There’s a scene so broad it reminded me of the mostly forgotten P.J. Hogan comedy Mental from 2012, which, like this film, seems influenced by The Sound of Music. Patricia has a patient (Chris Gethard) who in his first session says he can’t stop picturing her naked. The second time we see him he mentions that he’s still afraid and so she begins disrobing as she tells him a story. When she’s done her naked body is hidden from the camera by Gethard’s head, which does at long last tell you the scene is meant to be funny (in a distinctly 1966 second-rate Peter Sellers vehicle way), and then Hathaway starts shrieking the punchline. Hathaway has been funny in the past, and heaven knows she’s been affecting, but the idea that a scene needs her to get naked and screaming in order to provoke a response from the audience would be baffling under ordinary circumstances.
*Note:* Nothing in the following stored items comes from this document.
@[simp] theorem odSet_rej (s : Chip) (o k n : Nat) : (odSet s o k n).rej = s.rej := rfl
@[simp] theorem odSet_events (s : Chip) (o k n : Nat) : (odSet s o k n).events = s.events := rfl
@[simp] theorem odSet_save (s : Chip) (o k n : Nat) : (odSet s o k n).save = s.save := rfl
@[simp] theorem odSet_tb (s : Chip) (o k n : Nat) : (odSet s o k n).tb = s.tb := rfl
@[simp] theorem odSet_sl (s : Chip) (o k n : Nat) : (odSet s o k n).sl = s.sl := rfl
@[simp] theorem odSet_en (s : Chip) (o k n : Nat) : (odSet s o k n).en = s.en := rfl
@[simp] theorem odSet_boot (s : Chip) (o k n : Nat) : (odSet s o k n).boot = s.boot := rfl
@[simp] theorem odSet_flash (s : Chip) (o k n : Nat) : (odSet s o k n).flash = s.flash := rfl
@[simp] theorem odSet_sec (s : Chip) (o k n : Nat) : (odSet s o k n).sec = s.sec := rfl
@[simp] theorem odSet_cores (s : Chip) (o k n : Nat) : (odSet s o k n).cores = s.cores := rfl
@[simp] theorem odSet_prog (s : Chip) (o k n : Nat) : (odSet s o k n).prog = s.prog := rfl
@[simp] theorem odSet_plats (s : Chip) (o k n : Nat) : (odSet s o k n).plats = s.plats := rfl
@[simp] theorem odSet_ports (s : Chip) (o k n : Nat) : (odSet s o k n).ports = s.ports := rfl
@[simp] theorem odSet_mem (s : Chip) (o k n : Nat) : (odSet s o k n).mem = s.mem := rfl
@[simp] theorem odSet_disp (s : Chip) (o k n : Nat) : (odSet s o k n).disp = s.disp := rfl
@[simp] theorem odSet_net (s : Chip) (o k n : Nat) : (odSet s o k n).net = s.net := rfl
@[simp] theorem odSet_rdma (s : Chip) (o k n : Nat) : (odSet s o k n).rdma = s.rdma := rfl
@[simp] theorem odSet_storage (s : Chip) (o k n : Nat) : (odSet s o k n).storage = s.storage := rfl
@[simp] theorem odSet_engines (s : Chip) (o k n : Nat) : (odSet s o k n).engines = s.engines := rfl
@[simp] theorem odSet_faults (s : Chip) (o k n : Nat) : (odSet s o k n).faults = s.faults := rfl
@[simp] theorem odSet_cons (s : Chip) (o k n : Nat) : (odSet s o k n).cons = s.cons := rfl
@[simp] theorem odSet_serv (s : Chip) (o k n : Nat) : (odSet s o k n).serv = s.serv := rfl
@[simp] theorem odSet_weights (s : Chip) (o k n : Nat) : (odSet s o k n).weights = s.weights := rfl
@[simp] theorem odSet_free (s : Chip) (o k n : Nat) : (odSet s o k n).free = s.free := rfl
@[simp] theorem odSet_out (s : Chip) (o k n : Nat) : (odSet s o k n).out = s.out := rfl
@[simp] theorem odSet_alert (s : Chip) (o k n : Nat) : (odSet s o k n).alert = s.alert := rfl

@[simp] theorem odSetB_rej (s : Chip) (o k : Nat) (b : Bytes) : (odSetB s o k b).rej = s.rej := rfl
@[simp] theorem odSetB_events (s : Chip) (o k : Nat) (b : Bytes) : (odSetB s o k b).events = s.events := rfl
@[simp] theorem odSetB_save (s : Chip) (o k : Nat) (b : Bytes) : (odSetB s o k b).save = s.save := rfl
@[simp] theorem odSetB_tb (s : Chip) (o k : Nat) (b : Bytes) : (odSetB s o k b).tb = s.tb := rfl
@[simp] theorem odSetB_sl (s : Chip) (o k : Nat) (b : Bytes) : (odSetB s o k b).sl = s.sl := rfl
@[simp] theorem odSetB_en (s : Chip) (o k : Nat) (b : Bytes) : (odSetB s o k b).en = s.en := rfl
@[simp] theorem odSetB_boot (s : Chip) (o k : Nat) (b : Bytes) : (odSetB s o k b).boot = s.boot := rfl
@[simp] theorem odSetB_flash (s : Chip) (o k : Nat) (b : Bytes) : (odSetB s o k b).flash = s.flash := rfl
@[simp] theorem odSetB_sec (s : Chip) (o k : Nat) (b : Bytes) : (odSetB s o k b).sec = s.sec := rfl
@[simp] theorem odSetB_cores (s : Chip) (o k : Nat) (b : Bytes) : (odSetB s o k b).cores = s.cores := rfl
@[simp] theorem odSetB_prog (s : Chip) (o k : Nat) (b : Bytes) : (odSetB s o k b).prog = s.prog := rfl
@[simp] theorem odSetB_plats (s : Chip) (o k : Nat) (b : Bytes) : (odSetB s o k b).plats = s.plats := rfl
@[simp] theorem odSetB_ports (s : Chip) (o k : Nat) (b : Bytes) : (odSetB s o k b).ports = s.ports := rfl
@[simp] theorem odSetB_mem (s : Chip) (o k : Nat) (b : Bytes) : (odSetB s o k b).mem = s.mem := rfl
@[simp] theorem odSetB_disp (s : Chip) (o k : Nat) (b : Bytes) : (odSetB s o k b).disp = s.disp := rfl
@[simp] theorem odSetB_net (s : Chip) (o k : Nat) (b : Bytes) : (odSetB s o k b).net = s.net := rfl
@[simp] theorem odSetB_rdma (s : Chip) (o k : Nat) (b : Bytes) : (odSetB s o k b).rdma = s.rdma := rfl
@[simp] theorem odSetB_storage (s : Chip) (o k : Nat) (b : Bytes) : (odSetB s o k b).storage = s.storage := rfl
@[simp] theorem odSetB_engines (s : Chip) (o k : Nat) (b : Bytes) : (odSetB s o k b).engines = s.engines := rfl
@[simp] theorem odSetB_faults (s : Chip) (o k : Nat) (b : Bytes) : (odSetB s o k b).faults = s.faults := rfl
@[simp] theorem odSetB_cons (s : Chip) (o k : Nat) (b : Bytes) : (odSetB s o k b).cons = s.cons := rfl
@[simp] theorem odSetB_serv (s : Chip) (o k : Nat) (b : Bytes) : (odSetB s o k b).serv = s.serv := rfl
@[simp] theorem odSetB_weights (s : Chip) (o k : Nat) (b : Bytes) : (odSetB s o k b).weights = s.weights := rfl
@[simp] theorem odSetB_free (s : Chip) (o k : Nat) (b : Bytes) : (odSetB s o k b).free = s.free := rfl
@[simp] theorem odSetB_out (s : Chip) (o k : Nat) (b : Bytes) : (odSetB s o k b).out = s.out := rfl
@[simp] theorem odSetB_alert (s : Chip) (o k : Nat) (b : Bytes) : (odSetB s o k b).alert = s.alert := rfl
The impression here is that this very sleepy movie is waking itself up as well as any audience members whose mind has understandably begun to wander.
She Came To Me seems almost experimental, an exercise in seeing how far you can warp and stretch a joke until it no longer resembles one.
Certainly Miller’s mind has gone astray a handful of times by that point. In fleshing out the story and Dinklage’s character she’s given free rein to composer Bryce Dessner, who you might know best from his day job as one of the guitarists for the band The National (speaking of sleepy), not simply to carpet the movie with twinkling incidental music that has no interest in the comedy happening around it, but also to create the operas that Steven writes in the film. Credit where credit is due, Dessner’s music is astonishingly gorgeous during these passages, and the lead performers sell their parts beautifully. Very few movies incorporate an actual depiction of contemporary American opera (or indeed acknowledge that such a thing has a storied history) and Dessner does not waste the fifteen minutes of unvarnished screen time his work is given.
I would have preferred a movie that was merely an adaptation of these fake operas, rather than the confusingly dry account of their inspiration. This stuff is stratospheric and deserved more than to be one more punchline in need of a neon sign reminding the audience to laugh. Certainly no one else would have dreamt of making She Came to Me and that sort of thing should be celebrated, but we must also ask why no one else would have dreamt of making it.
She Came to Me opens in select theaters October 6th.